Records from a data source
···
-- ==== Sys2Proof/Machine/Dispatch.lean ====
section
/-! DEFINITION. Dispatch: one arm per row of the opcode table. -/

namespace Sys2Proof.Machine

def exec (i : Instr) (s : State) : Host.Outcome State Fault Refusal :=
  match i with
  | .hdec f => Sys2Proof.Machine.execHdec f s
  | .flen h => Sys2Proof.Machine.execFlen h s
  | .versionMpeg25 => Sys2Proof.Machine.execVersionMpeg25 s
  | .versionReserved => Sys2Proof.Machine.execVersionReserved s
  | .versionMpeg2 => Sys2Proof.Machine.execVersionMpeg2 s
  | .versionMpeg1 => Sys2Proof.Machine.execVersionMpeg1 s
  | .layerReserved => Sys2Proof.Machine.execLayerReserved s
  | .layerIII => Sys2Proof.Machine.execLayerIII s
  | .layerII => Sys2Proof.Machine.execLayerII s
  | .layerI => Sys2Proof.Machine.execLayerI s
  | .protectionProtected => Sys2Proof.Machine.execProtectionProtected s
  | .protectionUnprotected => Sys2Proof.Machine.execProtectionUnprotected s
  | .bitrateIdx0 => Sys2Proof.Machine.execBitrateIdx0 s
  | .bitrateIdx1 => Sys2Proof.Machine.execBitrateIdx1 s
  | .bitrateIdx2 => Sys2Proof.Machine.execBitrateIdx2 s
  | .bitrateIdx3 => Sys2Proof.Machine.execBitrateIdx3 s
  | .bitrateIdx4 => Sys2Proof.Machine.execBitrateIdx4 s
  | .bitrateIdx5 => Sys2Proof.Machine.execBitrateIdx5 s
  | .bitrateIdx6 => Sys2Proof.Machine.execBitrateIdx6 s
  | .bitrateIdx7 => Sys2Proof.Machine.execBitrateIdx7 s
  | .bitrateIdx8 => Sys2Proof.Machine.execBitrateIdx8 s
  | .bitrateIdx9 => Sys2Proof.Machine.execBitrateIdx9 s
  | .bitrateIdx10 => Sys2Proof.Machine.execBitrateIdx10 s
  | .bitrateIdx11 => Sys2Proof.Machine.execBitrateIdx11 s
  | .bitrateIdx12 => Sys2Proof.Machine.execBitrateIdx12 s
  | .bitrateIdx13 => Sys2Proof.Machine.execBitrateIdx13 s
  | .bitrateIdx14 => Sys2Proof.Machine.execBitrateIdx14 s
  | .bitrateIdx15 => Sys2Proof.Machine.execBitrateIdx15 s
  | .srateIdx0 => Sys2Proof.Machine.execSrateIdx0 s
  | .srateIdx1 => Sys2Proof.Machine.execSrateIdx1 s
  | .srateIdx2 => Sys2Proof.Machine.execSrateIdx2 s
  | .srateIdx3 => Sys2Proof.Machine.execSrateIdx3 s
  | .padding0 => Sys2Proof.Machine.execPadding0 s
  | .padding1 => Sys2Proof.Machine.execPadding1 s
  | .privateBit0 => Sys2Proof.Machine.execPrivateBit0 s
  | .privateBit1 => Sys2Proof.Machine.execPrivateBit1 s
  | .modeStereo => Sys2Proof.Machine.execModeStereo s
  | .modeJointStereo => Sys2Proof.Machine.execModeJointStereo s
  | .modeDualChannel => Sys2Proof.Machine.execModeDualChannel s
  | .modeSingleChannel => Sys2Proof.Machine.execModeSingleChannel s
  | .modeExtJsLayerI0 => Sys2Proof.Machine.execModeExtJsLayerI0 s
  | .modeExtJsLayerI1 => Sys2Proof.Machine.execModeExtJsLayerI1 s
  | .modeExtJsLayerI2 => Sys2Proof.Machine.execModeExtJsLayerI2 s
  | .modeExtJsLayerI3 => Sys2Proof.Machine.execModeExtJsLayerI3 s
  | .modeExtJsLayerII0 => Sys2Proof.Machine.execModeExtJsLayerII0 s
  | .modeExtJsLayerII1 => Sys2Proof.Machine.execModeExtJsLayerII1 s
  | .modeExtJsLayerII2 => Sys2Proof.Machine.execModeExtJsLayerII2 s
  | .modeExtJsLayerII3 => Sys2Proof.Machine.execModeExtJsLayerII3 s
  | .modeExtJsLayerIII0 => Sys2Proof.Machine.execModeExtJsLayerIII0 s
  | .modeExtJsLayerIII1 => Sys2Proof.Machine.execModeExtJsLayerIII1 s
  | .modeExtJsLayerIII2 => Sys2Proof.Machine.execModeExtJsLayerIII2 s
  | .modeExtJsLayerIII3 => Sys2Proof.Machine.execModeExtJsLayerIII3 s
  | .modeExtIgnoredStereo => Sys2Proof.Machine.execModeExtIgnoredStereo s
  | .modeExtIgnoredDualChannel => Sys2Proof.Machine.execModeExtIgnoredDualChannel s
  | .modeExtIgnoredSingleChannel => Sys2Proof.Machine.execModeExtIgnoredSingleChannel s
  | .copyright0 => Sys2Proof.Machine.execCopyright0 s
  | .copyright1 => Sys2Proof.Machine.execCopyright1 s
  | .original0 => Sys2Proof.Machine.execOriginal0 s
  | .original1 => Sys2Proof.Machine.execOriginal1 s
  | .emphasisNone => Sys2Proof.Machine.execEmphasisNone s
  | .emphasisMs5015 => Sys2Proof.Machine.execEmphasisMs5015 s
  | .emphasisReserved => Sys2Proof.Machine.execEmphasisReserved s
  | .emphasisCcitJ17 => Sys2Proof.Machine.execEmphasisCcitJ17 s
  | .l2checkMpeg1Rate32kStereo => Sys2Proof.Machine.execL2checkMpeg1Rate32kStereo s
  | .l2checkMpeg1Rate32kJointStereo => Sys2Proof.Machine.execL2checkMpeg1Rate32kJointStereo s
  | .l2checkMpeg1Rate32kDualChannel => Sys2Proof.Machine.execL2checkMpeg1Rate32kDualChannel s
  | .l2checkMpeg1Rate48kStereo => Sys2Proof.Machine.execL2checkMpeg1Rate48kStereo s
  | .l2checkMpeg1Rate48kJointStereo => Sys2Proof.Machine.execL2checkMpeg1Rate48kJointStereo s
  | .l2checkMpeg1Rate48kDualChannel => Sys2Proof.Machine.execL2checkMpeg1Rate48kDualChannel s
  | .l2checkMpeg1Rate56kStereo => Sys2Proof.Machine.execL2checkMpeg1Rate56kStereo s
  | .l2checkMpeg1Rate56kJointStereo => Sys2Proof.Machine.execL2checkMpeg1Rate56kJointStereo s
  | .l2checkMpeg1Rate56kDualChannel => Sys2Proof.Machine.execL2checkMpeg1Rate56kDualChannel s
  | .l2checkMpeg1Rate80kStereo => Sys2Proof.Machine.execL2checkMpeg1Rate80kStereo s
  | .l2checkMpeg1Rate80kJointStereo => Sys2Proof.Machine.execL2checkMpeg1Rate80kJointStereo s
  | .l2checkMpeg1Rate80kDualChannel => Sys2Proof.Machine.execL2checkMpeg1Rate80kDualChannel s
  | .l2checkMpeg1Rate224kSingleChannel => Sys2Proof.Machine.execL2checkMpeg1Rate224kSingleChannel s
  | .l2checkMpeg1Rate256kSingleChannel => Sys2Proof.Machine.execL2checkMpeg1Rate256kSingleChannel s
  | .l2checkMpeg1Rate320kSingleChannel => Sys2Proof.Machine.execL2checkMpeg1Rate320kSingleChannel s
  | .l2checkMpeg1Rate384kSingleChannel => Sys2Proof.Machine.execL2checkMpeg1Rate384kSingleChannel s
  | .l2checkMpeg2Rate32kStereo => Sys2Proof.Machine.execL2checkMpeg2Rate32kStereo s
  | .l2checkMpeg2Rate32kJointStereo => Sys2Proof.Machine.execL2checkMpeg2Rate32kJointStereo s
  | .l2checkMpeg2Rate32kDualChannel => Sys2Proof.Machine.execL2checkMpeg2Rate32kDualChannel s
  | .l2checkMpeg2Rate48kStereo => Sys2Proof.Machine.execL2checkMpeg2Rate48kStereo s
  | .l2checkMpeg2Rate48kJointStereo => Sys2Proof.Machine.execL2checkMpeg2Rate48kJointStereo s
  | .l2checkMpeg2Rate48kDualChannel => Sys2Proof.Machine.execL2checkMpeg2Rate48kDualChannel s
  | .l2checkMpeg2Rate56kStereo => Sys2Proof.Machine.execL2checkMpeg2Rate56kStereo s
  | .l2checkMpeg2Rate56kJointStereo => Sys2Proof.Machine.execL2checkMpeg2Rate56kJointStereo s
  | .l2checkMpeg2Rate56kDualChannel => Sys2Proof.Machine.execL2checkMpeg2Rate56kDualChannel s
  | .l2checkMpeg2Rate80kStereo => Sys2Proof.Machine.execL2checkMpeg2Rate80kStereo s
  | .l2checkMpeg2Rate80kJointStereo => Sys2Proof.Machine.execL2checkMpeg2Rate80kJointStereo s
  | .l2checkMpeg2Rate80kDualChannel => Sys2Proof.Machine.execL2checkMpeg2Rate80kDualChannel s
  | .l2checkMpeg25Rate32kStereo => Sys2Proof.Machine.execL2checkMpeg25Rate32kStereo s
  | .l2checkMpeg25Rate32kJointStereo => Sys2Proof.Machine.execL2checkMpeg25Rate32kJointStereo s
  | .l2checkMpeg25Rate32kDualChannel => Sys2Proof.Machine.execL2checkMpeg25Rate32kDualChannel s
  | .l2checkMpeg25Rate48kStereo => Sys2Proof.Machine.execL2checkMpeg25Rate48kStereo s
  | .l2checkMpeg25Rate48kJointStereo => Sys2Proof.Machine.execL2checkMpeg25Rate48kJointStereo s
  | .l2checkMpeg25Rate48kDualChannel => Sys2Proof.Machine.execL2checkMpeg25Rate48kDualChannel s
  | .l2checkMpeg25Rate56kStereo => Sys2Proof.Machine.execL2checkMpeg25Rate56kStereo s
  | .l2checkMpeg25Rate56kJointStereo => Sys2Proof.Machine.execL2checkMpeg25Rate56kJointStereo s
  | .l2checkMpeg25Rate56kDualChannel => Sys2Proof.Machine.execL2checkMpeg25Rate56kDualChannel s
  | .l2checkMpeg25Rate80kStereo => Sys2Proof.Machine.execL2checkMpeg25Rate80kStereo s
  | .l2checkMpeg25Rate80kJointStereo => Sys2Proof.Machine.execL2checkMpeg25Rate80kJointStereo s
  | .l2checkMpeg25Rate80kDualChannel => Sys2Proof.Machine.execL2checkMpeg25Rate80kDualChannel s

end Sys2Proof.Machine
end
···
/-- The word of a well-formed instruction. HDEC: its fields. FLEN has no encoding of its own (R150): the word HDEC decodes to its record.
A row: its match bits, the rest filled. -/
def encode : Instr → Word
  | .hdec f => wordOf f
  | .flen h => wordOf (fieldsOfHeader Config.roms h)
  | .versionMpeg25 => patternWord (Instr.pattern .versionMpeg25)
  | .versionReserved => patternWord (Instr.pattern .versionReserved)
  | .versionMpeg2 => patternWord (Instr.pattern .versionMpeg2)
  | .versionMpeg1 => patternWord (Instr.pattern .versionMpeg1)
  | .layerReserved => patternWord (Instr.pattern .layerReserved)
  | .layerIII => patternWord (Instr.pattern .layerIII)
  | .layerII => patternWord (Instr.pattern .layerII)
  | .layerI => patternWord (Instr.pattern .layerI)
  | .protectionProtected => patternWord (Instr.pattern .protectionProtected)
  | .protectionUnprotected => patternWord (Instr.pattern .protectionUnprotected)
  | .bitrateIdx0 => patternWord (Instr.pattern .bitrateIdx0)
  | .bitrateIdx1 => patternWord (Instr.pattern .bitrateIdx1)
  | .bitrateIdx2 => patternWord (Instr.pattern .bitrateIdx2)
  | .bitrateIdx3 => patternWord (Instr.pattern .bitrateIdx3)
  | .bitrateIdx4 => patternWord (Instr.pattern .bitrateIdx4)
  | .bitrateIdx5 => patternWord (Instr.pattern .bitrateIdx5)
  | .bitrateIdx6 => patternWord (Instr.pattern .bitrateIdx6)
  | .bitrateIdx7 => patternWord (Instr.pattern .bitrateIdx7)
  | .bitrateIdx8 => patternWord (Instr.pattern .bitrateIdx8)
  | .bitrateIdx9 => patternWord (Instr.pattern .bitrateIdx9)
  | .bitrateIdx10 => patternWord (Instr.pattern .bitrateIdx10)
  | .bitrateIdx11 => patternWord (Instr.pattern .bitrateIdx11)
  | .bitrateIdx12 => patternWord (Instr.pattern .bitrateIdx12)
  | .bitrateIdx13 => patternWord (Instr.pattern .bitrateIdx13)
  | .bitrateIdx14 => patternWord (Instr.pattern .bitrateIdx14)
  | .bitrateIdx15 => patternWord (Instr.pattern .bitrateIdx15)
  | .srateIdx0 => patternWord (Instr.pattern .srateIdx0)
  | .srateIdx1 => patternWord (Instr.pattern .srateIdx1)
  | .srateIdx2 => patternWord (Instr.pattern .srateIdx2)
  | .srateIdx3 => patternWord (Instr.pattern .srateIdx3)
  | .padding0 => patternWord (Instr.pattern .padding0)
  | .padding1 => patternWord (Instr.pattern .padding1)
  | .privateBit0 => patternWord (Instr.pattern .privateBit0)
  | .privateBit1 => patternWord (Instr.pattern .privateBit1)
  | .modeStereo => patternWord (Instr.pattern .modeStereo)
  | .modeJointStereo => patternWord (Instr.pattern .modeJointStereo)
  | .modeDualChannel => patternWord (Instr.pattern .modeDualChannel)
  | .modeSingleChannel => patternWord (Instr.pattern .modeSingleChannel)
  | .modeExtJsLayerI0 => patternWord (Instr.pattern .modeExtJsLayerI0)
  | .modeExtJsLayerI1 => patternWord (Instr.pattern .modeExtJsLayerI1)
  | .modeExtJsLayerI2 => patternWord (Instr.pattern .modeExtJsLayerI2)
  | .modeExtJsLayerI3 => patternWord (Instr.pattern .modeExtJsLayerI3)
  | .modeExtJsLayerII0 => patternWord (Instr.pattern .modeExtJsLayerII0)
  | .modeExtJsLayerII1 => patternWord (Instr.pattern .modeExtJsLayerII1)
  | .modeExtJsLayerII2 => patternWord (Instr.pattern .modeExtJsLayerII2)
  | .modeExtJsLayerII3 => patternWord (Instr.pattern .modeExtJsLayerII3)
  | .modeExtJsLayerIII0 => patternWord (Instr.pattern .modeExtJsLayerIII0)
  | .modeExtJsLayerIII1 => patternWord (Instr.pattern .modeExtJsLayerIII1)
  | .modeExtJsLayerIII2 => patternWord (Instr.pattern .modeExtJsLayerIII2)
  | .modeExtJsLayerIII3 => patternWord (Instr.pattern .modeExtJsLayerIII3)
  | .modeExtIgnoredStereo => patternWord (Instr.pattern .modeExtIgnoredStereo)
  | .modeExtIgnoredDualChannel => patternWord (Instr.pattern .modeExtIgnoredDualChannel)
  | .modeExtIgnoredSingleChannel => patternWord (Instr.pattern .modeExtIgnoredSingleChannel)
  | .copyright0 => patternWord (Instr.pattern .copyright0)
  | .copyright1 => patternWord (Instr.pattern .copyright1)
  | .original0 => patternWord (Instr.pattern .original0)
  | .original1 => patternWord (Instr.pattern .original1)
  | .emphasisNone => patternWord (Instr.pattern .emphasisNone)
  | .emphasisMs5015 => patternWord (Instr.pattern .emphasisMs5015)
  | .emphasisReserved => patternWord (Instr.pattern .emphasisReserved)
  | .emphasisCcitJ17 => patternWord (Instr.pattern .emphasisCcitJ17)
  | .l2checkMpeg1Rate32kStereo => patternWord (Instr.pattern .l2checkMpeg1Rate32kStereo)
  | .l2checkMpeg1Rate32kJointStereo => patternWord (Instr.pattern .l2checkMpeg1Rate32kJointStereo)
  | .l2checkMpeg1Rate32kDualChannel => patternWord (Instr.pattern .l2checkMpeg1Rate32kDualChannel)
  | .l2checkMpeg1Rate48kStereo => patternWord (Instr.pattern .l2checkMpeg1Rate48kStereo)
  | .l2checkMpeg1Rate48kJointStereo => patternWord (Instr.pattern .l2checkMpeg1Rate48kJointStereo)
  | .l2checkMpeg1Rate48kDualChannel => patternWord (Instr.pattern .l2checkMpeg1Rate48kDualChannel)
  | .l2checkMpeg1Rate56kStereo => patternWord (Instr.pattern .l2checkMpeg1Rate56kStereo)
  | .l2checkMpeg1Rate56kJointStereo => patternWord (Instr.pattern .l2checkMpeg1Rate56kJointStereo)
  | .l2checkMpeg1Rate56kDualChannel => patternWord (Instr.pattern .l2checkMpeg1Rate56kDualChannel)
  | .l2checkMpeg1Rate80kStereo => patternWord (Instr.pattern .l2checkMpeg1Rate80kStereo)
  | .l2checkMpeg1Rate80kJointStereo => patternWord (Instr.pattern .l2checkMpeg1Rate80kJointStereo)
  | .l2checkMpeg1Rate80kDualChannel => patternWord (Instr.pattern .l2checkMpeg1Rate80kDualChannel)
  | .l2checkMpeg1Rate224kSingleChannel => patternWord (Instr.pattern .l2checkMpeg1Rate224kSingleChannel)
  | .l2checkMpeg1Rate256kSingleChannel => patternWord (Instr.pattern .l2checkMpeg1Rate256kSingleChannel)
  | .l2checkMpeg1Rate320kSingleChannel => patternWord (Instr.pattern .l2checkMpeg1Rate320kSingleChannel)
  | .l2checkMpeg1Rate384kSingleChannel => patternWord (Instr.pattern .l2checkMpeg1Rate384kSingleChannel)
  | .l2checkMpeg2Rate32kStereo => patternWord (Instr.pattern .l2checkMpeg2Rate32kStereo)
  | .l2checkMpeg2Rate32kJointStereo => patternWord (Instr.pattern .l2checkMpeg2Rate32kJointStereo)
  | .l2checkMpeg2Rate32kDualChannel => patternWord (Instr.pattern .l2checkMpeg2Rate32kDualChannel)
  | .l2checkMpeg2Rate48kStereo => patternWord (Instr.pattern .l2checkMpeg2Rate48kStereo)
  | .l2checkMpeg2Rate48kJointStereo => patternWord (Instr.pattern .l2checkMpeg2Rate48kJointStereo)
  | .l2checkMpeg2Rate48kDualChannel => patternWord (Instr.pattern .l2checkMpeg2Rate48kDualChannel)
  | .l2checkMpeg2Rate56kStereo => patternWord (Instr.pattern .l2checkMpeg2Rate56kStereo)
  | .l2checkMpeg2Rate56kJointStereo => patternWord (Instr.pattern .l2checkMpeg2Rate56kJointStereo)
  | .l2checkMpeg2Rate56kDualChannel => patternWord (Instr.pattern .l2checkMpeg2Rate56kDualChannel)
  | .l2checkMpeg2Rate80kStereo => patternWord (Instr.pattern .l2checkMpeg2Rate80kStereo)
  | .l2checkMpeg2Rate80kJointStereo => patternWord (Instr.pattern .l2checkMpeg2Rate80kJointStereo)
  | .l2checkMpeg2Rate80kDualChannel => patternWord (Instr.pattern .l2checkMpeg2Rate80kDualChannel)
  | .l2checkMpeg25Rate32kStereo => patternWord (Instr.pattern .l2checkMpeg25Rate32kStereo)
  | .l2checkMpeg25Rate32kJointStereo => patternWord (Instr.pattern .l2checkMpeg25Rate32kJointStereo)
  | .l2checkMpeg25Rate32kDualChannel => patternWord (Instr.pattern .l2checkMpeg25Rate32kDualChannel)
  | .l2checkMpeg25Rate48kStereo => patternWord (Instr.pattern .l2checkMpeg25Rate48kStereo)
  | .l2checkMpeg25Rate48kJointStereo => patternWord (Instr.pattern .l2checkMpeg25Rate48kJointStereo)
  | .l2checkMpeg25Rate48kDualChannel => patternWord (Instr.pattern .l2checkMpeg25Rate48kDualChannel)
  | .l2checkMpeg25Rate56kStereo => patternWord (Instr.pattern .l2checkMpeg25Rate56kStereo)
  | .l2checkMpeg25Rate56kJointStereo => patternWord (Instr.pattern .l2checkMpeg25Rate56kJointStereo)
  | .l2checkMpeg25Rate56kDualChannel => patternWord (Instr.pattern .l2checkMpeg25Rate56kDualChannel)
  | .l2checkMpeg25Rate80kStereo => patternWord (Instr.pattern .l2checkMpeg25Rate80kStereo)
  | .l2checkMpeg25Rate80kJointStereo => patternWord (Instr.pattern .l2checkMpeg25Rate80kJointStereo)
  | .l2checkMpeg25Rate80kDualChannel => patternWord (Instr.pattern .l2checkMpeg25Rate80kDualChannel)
···
From the entries above, return exactly the line containing "patternWord (Instr.pattern .l2checkMpeg25Rate48kDualChannel)", the line containing "patternWord (Instr.pattern .l2checkMpeg25Rate80kDualChannel)", and all lines between, and nothing else.

  | .l2checkMpeg25Rate48kDualChannel => patternWord (Instr.pattern .l2checkMpeg25Rate48kDualChannel)
  | .l2checkMpeg25Rate56kStereo => patternWord (Instr.pattern .l2checkMpeg25Rate56kStereo)
  | .l2checkMpeg25Rate56kJointStereo => patternWord (Instr.pattern .l2checkMpeg25Rate56kJointStereo)
  | .l2checkMpeg25Rate56kDualChannel => patternWord (Instr.pattern .l2checkMpeg25Rate56kDualChannel)
  | .l2checkMpeg25Rate80kStereo => patternWord (Instr.pattern .l2checkMpeg25Rate80kStereo)
  | .l2checkMpeg25Rate80kJointStereo => patternWord (Instr.pattern .l2checkMpeg25Rate80kJointStereo)
  | .l2checkMpeg25Rate80kDualChannel => patternWord (Instr.pattern .l2checkMpeg25Rate80kDualChannel)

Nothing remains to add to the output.